ETA: Looked up this bedding, doesn't sound like it's pine.

Kaytee Soft Granule Blend


----------



## LuellaJean (May 28, 2011)

Okay guys, I'm working on the litter box training- they're doing okay at it, but they're still pretty young- only about 4 months old. Do you think it would help with the litter training if I only had litter in the litterbox? I like the bedding I'm using because it absorbs well and does really well at odor control. I will try the bowls that attach to the sides of the cage for their food and water and see if they like that better. The cage they are in has a hard plastic bottom (no wire) so if I take all the bedding out and just have it in the litterbox, I can find something to put on top of the plastic, but do they need that or is the plastic okay? One of them will chew any kind of fabric within his reach so I don't think a towel or fleece would work for them. Thanks for your feedback, keep it coming!


----------



## dragynflye (May 28, 2011)

it would make it easier to train them if the bedding/litter is only in their litter boxes. having it all over the cage confuses them as to where they are suppose to go. 4 months is not too young to train, but do expect some accidents. mine are around 4 months. outside of the cage, they are perfect. inside the cage, they (especially rue) don't always make it to the box. i just wipe up pee and sweep up the poos with a little hand broom. i use pine pellets in their boxes. pine and cedar SHAVINGS are dangerous, but kiln dried pine PELLETS, like the kind used for horse bedding, cat litter or wood stoves, are safe. i pay $6 for a 40lb bag of horse bedding at my local feed store, and it lasts about a month or so for two rabbits and two cats. feline pine (in the cat litter section of your pet store) is the same thing, but a little more expensive. it's still cheaper than most of the bedding they market specifically for small pets.


----------



## LuellaJean (May 28, 2011)

I've been considering using the wood pellets, I'll have to run by the feed store and pick some up when I finish my current bag of bedding. I'll clean their cage and put litter only in their box. Do I need to put something down for them to be on so they're not directly on the plastic bottom of the cage? This is their cage:


----------



## Boz (May 29, 2011)

I use Wood Pine Pellets. It's cheap and doesn't smell at all!

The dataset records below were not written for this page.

/-- FLASH_OPERATION_DONE: a flash operation finishes, or fails (R75, R76, R567). -/
def execFlashOperationDone (w : FlashWork) (ok : Bool) (s : State) : Host.Outcome State Fault Refusal :=
  let flash := err Status.imgFlash 0
  match w with
  | .release =>
    let k := wait .ownerRelease 0 0
    if (s.heldOn k).isNone then .next s else .next (if ok then s.release.resolve k [] else s.failWait k flash)
  | .slot i =>
    let close := fun (a : State) => a.onImg i.val ImgSlot.failed
    if (s.heldOn (wait .imageBegin i 0)).isSome then
      .next (if ok then (s.onImg i.val fun x => { x with begun := true }).resolve (wait .imageBegin i 0) [] else (close s).failWait (wait .imageBegin i 0) flash)
    else if (s.heldOn (wait .imageCommit i 0)).isSome then
      let age := s.dev.imgAge + 1
      .next (if ok then
          (((s.onImg i.val fun x => { x.onCopy (x.opened.getD 0) (fun y => { y with valid := true, age := age }) with opened := none, begun := false }).onDev fun d =>
            { d with imgAge := age }).resolve (wait .imageCommit i 0) [])
        else (close s).failWait (wait .imageCommit i 0) flash)
    else if (s.heldOn (wait .imageErase i 0)).isSome then
      .next (if ok then s.resolve (wait .imageErase i 0) [] else s.failWait (wait .imageErase i 0) flash)
    else .next s

/-! ### Privileges (R568, R573) -/

/-- PRIV_SET. -/
def opPrivSet : OpSpec :=
  { cls := [.device], priv := fun _ => .owner, ep := fun _ => true, token := fun _ _ => true, len := some 4, keys := fun _ => [devKey 0x1108],
    fields := fun _ _ => [fU 0 1 0 5, fU 1 1 0 2, fR 2 2],
    more := fun c s => failIf (!(lput s.dev.priv (c.u 0 1) (Priv.ofCode (c.u 1 1))).any fun p => p == .owner) (err Status.privLast 0),
    run := fun c s => ((s.onDev fun d => { d with priv := lput d.priv (c.u 0 1) (Priv.ofCode (c.u 1 1)) }).secureSofts, .ok []) }

/-- PRIV_GET. -/
def opPrivGet : OpSpec := { readOp [.device] 0 (fun _ s => s.dev.priv.flatMap (fun p => leBytes 1 p.code) ++ zeros 2) with ep := fun _ => true }

/-! ### The Colophon report (R555, R569, R570) -/

/-- ID_CERT_GET (R555, R573). -/
def opIdCertGet : OpSpec :=
  { readOp [.device] 8 (fun c _ =>
      let b := Config.certificate (c.u 0 1)
      leBytes 2 b.length ++ zeros 6 ++ fit (c.u 4 2) (b.drop (c.u 2 2)))
    with ep := fun _ => true, fields := fun _ _ => [fU 0 1 0 1, fR 1 1, fU 2 2 0 1535, fP 4 2 (fun n => decide (4 ≤ n) && decide (n ≤ 1536) && n % 4 == 0), fR 6 2] }

/-- One entry of the report, and the entry of an image. -/
def entryOf (id version : Nat) (hash : List Byte) : List Byte := leBytes 2 id ++ zeros 2 ++ leBytes 4 version ++ fit 48 hash
def entryImage (id : Nat) (x : Option ImgCopy) : List Byte :=
  match x with | some c => entryOf id (c.u 12 4) (Config.sha384 c.read) | none => entryOf id 0 []

/-- Bytes 0 to 631 of the report. -/
def State.colophon (s : State) (nonce : List Byte) : List Byte :=
  let fw := s.dev.fwRunning
  let flags := ofBool s.trust.dbg1 + 2 * ofBool s.trust.dbg2 + 4 * ofBool s.isUnowned + 8 * ofBool s.svc.trial.isSome + 16 * ofBool s.bsc.cal.suspended
  leBytes 2 1 ++ leBytes 2 728 ++ leBytes 4 flags ++ leBytes 8 Config.serial.toNat ++ dtBytes s.now ++ leBytes 1 s.dev.st.code ++ zeros 3 ++
    fit 32 nonce ++ leBytes 4 s.dev.addr ++ leBytes 4 10 ++
    entryImage fw (some (s.img fw).a) ++ entryImage 2 (s.newest 2) ++ entryOf 0x10 0 s.trust.record ++ entryImage 0x80 (s.newest 0x80) ++
    entryImage 0x81 (s.newest 0x81) ++ entryImage 0x82 (s.newest 0x82) ++
    entryOf 0x100 0 (Config.sha384 (s.dev.qbind.flatMap (fun b => leBytes 4 b.word) ++ leBytes 4 s.qstat ++ (List.range 17).flatMap fun p => leBytes 4 (s.physQ p).mcode)) ++
    entryOf 0x101 0 (Config.sha384 (s.trust.keys.flatMap KeySlot.bytes)) ++ entryOf 0x102 0 (Config.sha384 s.ctrBytes) ++
    entryOf 0x103 0 (Config.sha384 (s.dev.priv.flatMap (fun p => leBytes 1 p.code) ++ s.link.ports.flatMap (fun p => leBytes 1 p.rights) ++ leBytes 1 s.trust.dbg))

/-- COLOPHON_GET. -/
def opColophonGet : OpSpec :=
  { readOp [.device] 32 (fun c s => let b := s.colophon c.p; b ++ Config.identitySign b) with ep := fun _ => true }

/-- An entry of the apply log (R570). -/
def ApplyEntry.bytes (e : ApplyEntry) : List Byte := leBytes 2 e.slot ++ leBytes 4 e.object ++ fit 48 e.hash

/-- CFG_LOG_READ. -/
def opCfgLogRead : OpSpec :=
  { readOp [.device] 4 (fun c s =>
      let es := s.trust.applyLog.take (c.u 0 1)
      leBytes 1 es.length ++ leBytes 1 (ofBool s.trust.applyOvf) ++ zeros 6 ++ es.flatMap fun e => e.bytes ++ zeros 2)
    with ep := fun _ => true, fields := fun _ _ => [fU 0 1 1 64, fR 1 3] }

/-- A CONFIG_APPLY takes effect: the record and the apply log (R570). -/
def State.recordApply (s : State) (slot obj : Nat) (image : List Byte) : State :=
  let e : ApplyEntry := { slot := slot, object := obj, hash := Config.sha384 image }
  s.onTrust fun x =>
    { x with record := Config.sha384 (x.record ++ e.bytes), applyLog := (if 64 ≤ x.applyLog.length then x.applyLog.drop 1 else x.applyLog) ++ [e],
             applyOvf := x.applyOvf || decide (64 ≤ x.applyLog.length), lastApply := some slot }

/-! ### Debug (R571) -/

/-- DEBUG_UNLOCK. -/
def opDebugUnlock : OpSpec :=
  { cls := [.device], priv := fun _ => .owner, ep := fun _ => true, token := fun _ _ => true, len := some 4, keys := fun _ => [devKey 0x110C],
    fields := fun _ _ => [fU 0 1 1 2, fR 1 3],
    more := fun c s => failIf (c.u 0 1 == 2 && (s.trust.dbg == 0 || s.dev.st != .endpaper)) (err Status.debugState 0),
    run := fun c s =>
      (s.onTrust fun x => { x with dbg := max x.dbg (c.u 0 1), dbg1 := x.dbg1 || c.u 0 1 == 1, dbg2 := x.dbg2 || c.u 0 1 == 2 }, .ok []) }

/-- DEBUG_LOCK. -/
def opDebugLock : OpSpec :=
  { cls := [.device], ep := fun _ => true, len := some 4, keys := fun _ => [devKey 0x110C], fields := fun _ _ => [fR 0 4],
    run := fun _ s => (s.onTrust fun x => { x with dbg := 0 }, .ok []) }

/-- What step 9 answers a packet before it looks at a token: an unowned device accepts no command that needs one (R563). -/
def Cmd.ownerErr (c : Cmd) (s : State) : Option Err :=
  failIf (s.isUnowned && !(c.pkt.code == 0x110C && c.u 0 1 == 2)) (err Status.unowned 0)

end Sys2Proof.Machine
end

One time I ran out of Pine Pellets so I used some aspen shavings (used for my gerbils). The rabbit room smelled in less than a day of pee! It was bad! Not saying aspen is bad, but for a rabbit, wood shavings and paper based beddings just don't absorb like wood pine pellets do.

As for your question in your last post:
If your rabbits are not big chewers you can put rugs or towels down. Fleece works too (for the chewers too, it's safer). My rabbits don't chew too much so I use pieces of carpet and rugs. But it won't hurt them to be on the plastic. If it is slippery though it might be hard for them to jump in and out of the litter box. I'm not sure how slick those cages are inside. I don't think they are that slippery if I remember!

Hope that helps


----------



## hexi99 (May 29, 2011)

i use paper pellets and aspen bedding. i have tried for a long time to litter train jack sparrow but he just wont take to it. he likes bedding only in the four corners of his cage so thats how i do things for him. my baby bunny is still young so i am going to try to train her. the kind of paper pellets i use is called yesterdays news. i have also used corn cob bedding both are cheap and great for odor control.the dishes i use are heavy ceramic and mine cant tip them over so try that.


----------